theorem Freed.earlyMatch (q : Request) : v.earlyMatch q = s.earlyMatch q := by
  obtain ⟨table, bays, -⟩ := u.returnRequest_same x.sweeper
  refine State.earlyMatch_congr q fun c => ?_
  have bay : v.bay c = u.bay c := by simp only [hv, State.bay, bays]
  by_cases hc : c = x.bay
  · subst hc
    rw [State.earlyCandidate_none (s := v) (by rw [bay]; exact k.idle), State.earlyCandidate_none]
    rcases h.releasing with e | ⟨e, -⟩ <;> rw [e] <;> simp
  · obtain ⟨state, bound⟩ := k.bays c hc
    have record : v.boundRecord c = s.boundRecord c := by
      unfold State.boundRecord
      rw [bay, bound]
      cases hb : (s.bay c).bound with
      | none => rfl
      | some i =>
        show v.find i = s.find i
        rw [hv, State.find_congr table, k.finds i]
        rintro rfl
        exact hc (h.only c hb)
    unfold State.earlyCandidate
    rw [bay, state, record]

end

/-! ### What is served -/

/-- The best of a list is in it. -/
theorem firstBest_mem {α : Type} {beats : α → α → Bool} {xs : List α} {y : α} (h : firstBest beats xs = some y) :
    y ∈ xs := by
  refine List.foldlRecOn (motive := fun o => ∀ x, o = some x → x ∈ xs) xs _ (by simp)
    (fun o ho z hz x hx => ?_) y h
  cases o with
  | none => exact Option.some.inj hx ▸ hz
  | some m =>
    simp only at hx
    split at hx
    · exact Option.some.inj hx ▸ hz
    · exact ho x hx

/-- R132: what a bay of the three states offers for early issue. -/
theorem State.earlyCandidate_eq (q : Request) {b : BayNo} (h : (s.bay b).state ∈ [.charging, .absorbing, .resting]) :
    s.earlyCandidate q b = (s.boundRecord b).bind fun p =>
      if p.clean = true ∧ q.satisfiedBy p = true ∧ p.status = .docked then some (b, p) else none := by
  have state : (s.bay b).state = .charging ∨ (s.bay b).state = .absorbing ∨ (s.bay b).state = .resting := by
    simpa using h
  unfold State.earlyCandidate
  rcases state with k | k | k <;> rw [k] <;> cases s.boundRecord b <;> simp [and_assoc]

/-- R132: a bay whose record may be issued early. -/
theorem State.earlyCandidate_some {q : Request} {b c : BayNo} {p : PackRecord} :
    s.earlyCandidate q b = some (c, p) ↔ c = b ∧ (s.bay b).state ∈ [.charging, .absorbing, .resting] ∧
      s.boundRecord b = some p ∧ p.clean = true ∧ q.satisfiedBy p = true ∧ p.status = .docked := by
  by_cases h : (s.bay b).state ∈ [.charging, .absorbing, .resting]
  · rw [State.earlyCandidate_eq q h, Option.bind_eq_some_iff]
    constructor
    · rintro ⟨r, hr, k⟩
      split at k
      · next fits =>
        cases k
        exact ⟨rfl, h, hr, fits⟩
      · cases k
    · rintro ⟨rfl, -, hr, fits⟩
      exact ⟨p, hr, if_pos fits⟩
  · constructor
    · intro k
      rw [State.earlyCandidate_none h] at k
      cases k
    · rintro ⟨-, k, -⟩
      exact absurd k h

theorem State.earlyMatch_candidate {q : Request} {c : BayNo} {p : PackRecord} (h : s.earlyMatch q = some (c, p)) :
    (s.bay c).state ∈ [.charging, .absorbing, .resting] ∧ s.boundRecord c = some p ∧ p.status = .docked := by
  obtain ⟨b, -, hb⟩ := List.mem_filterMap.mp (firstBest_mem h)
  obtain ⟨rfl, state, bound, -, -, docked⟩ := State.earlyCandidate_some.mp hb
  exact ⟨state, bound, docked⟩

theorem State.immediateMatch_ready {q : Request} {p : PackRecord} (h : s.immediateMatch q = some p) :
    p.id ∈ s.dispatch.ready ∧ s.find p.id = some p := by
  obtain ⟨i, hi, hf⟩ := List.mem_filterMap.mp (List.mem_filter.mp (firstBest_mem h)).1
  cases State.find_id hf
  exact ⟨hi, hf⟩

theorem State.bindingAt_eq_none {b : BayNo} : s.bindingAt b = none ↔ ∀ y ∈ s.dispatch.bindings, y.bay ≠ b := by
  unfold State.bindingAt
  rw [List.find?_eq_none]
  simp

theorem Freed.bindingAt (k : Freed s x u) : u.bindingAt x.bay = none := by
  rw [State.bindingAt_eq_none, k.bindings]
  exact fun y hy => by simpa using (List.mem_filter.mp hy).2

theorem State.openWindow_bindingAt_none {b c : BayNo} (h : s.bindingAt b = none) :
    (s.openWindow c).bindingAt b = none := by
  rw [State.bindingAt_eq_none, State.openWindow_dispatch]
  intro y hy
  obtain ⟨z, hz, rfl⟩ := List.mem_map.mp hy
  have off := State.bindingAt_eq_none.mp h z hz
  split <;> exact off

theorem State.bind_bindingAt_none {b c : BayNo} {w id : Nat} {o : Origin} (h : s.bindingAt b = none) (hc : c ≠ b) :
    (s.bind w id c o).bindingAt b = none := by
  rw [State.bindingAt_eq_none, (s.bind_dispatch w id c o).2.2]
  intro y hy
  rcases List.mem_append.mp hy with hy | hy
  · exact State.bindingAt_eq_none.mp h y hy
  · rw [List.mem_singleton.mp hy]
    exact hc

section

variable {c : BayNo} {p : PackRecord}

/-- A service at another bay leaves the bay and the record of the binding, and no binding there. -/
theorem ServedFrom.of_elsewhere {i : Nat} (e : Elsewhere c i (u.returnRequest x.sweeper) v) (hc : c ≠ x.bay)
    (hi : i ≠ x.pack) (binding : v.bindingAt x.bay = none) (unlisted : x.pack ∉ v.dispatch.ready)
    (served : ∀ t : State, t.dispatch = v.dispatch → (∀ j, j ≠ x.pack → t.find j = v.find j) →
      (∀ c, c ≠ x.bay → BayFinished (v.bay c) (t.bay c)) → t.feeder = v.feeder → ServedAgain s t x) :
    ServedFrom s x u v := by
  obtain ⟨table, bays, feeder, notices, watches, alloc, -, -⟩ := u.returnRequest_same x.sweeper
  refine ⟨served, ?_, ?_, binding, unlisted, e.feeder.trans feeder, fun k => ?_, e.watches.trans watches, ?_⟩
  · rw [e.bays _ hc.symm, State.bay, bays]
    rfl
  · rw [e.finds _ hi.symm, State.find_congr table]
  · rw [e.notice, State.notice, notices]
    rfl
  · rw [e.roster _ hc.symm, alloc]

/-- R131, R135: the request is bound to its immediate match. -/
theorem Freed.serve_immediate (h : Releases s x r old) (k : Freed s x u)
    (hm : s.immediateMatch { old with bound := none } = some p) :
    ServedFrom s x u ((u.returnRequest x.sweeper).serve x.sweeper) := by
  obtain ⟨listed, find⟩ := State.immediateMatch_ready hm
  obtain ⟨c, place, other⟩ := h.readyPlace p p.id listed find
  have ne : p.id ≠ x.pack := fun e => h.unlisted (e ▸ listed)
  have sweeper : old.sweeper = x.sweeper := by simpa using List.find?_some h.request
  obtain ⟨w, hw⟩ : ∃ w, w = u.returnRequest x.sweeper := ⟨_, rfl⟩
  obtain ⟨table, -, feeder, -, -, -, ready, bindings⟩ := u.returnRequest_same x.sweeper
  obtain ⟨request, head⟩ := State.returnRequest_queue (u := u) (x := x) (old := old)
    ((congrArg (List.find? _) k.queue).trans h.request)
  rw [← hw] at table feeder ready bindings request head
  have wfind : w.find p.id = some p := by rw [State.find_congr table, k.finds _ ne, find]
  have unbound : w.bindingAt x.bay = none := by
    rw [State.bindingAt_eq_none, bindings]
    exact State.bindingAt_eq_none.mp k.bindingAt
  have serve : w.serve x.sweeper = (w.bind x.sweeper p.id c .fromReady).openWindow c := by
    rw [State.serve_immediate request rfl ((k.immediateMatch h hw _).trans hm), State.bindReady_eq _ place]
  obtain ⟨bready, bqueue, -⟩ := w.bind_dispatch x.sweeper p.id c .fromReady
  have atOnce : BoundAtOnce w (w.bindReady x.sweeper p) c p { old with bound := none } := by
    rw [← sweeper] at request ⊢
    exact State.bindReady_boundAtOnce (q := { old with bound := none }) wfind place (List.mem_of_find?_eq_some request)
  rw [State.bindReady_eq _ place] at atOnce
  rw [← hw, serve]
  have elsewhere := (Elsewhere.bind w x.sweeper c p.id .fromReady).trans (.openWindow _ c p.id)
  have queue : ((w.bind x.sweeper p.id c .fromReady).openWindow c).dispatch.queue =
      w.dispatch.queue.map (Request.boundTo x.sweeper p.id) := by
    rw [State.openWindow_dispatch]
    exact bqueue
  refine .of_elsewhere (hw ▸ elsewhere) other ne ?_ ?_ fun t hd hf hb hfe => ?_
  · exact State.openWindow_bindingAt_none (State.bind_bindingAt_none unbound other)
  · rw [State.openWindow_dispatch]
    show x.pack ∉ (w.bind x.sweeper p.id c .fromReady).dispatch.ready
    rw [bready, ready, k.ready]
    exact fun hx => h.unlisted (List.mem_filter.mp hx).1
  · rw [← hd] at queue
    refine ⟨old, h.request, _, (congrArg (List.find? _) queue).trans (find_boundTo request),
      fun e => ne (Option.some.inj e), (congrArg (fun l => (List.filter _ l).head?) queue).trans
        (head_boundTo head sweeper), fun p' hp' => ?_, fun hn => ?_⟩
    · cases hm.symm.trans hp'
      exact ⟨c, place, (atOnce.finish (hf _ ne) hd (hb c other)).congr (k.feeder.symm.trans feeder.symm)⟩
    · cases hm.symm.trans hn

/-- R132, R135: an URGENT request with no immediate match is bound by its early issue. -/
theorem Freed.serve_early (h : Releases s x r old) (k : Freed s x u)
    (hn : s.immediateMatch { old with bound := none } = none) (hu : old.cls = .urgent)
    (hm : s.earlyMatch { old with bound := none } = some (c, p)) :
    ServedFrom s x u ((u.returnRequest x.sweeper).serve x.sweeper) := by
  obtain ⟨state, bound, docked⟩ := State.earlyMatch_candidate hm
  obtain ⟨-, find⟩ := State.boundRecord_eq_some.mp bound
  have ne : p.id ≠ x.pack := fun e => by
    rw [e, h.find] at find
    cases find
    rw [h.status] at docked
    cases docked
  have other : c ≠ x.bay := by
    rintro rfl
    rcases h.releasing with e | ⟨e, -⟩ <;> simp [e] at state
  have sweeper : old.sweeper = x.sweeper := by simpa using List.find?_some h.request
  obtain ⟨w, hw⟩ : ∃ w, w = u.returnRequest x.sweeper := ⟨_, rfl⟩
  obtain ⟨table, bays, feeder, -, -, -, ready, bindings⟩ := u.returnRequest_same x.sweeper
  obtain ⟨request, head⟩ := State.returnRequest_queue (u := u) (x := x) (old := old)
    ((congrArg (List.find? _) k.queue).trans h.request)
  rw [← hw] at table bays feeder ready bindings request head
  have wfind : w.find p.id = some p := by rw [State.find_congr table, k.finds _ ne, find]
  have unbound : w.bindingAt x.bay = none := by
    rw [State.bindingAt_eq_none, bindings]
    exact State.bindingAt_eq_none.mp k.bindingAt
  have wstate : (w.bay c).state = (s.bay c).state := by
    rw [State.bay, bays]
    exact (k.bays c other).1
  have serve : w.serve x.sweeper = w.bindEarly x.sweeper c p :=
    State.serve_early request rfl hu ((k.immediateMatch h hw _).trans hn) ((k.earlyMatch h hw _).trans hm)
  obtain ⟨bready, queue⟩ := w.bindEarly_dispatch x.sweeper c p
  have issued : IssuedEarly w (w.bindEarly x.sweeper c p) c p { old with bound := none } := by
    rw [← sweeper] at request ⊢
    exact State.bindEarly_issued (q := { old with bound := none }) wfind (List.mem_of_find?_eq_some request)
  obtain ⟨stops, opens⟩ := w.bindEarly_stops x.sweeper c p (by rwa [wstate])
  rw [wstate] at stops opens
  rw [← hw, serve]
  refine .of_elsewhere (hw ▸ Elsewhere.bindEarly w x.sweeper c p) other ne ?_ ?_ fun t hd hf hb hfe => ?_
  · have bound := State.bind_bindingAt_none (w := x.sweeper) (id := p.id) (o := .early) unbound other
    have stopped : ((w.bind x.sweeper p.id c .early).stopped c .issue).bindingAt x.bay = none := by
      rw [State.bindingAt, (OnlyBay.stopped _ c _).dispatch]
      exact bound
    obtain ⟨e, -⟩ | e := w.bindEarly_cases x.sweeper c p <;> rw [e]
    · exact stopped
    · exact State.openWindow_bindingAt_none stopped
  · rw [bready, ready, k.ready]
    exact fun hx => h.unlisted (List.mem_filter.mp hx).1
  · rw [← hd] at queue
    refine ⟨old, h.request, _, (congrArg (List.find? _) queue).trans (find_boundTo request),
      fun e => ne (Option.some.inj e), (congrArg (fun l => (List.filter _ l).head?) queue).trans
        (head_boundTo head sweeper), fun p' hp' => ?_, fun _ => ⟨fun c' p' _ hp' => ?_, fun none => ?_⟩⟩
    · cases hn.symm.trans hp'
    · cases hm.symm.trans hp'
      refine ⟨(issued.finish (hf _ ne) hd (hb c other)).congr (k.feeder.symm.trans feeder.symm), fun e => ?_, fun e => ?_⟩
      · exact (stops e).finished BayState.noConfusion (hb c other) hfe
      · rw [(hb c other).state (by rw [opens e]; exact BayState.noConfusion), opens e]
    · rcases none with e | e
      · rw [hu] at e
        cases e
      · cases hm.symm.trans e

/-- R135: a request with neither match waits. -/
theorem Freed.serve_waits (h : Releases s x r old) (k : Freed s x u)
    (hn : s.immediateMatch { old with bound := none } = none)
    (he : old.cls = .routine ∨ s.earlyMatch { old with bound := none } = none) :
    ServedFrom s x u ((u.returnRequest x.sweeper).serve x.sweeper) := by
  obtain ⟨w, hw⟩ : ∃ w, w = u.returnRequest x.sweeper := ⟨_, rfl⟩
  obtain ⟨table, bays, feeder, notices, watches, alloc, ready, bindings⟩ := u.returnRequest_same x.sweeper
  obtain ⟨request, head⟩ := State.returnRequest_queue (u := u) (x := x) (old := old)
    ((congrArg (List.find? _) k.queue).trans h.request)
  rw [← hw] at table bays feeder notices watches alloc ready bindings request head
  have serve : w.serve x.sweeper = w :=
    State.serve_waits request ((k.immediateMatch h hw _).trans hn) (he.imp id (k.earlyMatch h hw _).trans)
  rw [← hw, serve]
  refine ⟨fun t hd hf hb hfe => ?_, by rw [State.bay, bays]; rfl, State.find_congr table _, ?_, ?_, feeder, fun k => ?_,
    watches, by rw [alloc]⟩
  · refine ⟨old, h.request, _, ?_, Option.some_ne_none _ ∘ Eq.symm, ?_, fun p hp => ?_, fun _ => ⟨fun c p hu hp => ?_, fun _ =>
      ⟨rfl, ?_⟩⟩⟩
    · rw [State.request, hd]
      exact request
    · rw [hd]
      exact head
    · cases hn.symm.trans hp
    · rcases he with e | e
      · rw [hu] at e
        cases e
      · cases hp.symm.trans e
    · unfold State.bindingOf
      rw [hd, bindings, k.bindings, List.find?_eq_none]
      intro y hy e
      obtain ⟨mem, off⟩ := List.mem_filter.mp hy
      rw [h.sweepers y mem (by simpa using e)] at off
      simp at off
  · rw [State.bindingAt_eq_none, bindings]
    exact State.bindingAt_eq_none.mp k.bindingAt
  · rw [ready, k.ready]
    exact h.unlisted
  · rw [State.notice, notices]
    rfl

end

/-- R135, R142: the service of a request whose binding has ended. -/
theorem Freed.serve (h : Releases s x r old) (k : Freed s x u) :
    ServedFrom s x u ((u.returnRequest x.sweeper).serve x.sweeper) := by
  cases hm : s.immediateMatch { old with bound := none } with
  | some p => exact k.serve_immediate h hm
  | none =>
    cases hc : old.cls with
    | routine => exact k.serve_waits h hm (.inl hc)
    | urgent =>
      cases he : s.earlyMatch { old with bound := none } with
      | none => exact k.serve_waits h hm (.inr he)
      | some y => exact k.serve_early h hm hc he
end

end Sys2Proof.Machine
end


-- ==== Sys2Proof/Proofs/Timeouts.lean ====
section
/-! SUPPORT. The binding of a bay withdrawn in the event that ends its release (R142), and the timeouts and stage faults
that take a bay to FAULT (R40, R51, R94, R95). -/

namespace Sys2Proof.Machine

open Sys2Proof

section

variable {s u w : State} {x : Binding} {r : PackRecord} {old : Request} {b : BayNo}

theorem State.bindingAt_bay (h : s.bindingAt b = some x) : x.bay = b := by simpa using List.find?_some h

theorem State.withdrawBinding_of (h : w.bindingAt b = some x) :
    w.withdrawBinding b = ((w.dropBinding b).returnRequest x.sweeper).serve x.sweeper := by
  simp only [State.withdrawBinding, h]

-------------------------

*Exercise brief*. Print exactly the lines above, between the one holding "unfold State.bindingAt" and the one holding "(hc : c ≠ x.bay)", inclusive, and nothing besides.

*Solution for this problem*.
  unfold State.bindingAt
  rw [List.find?_eq_none]
  simp

theorem Freed.bindingAt (k : Freed s x u) : u.bindingAt x.bay = none := by
  rw [State.bindingAt_eq_none, k.bindings]
  exact fun y hy => by simpa using (List.mem_filter.mp hy).2

theorem State.openWindow_bindingAt_none {b c : BayNo} (h : s.bindingAt b = none) :
    (s.openWindow c).bindingAt b = none := by
  rw [State.bindingAt_eq_none, State.openWindow_dispatch]
  intro y hy
  obtain ⟨z, hz, rfl⟩ := List.mem_map.mp hy
  have off := State.bindingAt_eq_none.mp h z hz
  split <;> exact off

theorem State.bind_bindingAt_none {b c : BayNo} {w id : Nat} {o : Origin} (h : s.bindingAt b = none) (hc : c ≠ b) :
    (s.bind w id c o).bindingAt b = none := by
  rw [State.bindingAt_eq_none, (s.bind_dispatch w id c o).2.2]
  intro y hy
  rcases List.mem_append.mp hy with hy | hy
  · exact State.bindingAt_eq_none.mp h y hy
  · rw [List.mem_singleton.mp hy]
    exact hc

section

variable {c : BayNo} {p : PackRecord}

/-- A service at another bay leaves the bay and the record of the binding, and no binding there. -/
theorem ServedFrom.of_elsewhere {i : Nat} (e : Elsewhere c i (u.returnRequest x.sweeper) v) (hc : c ≠ x.bay)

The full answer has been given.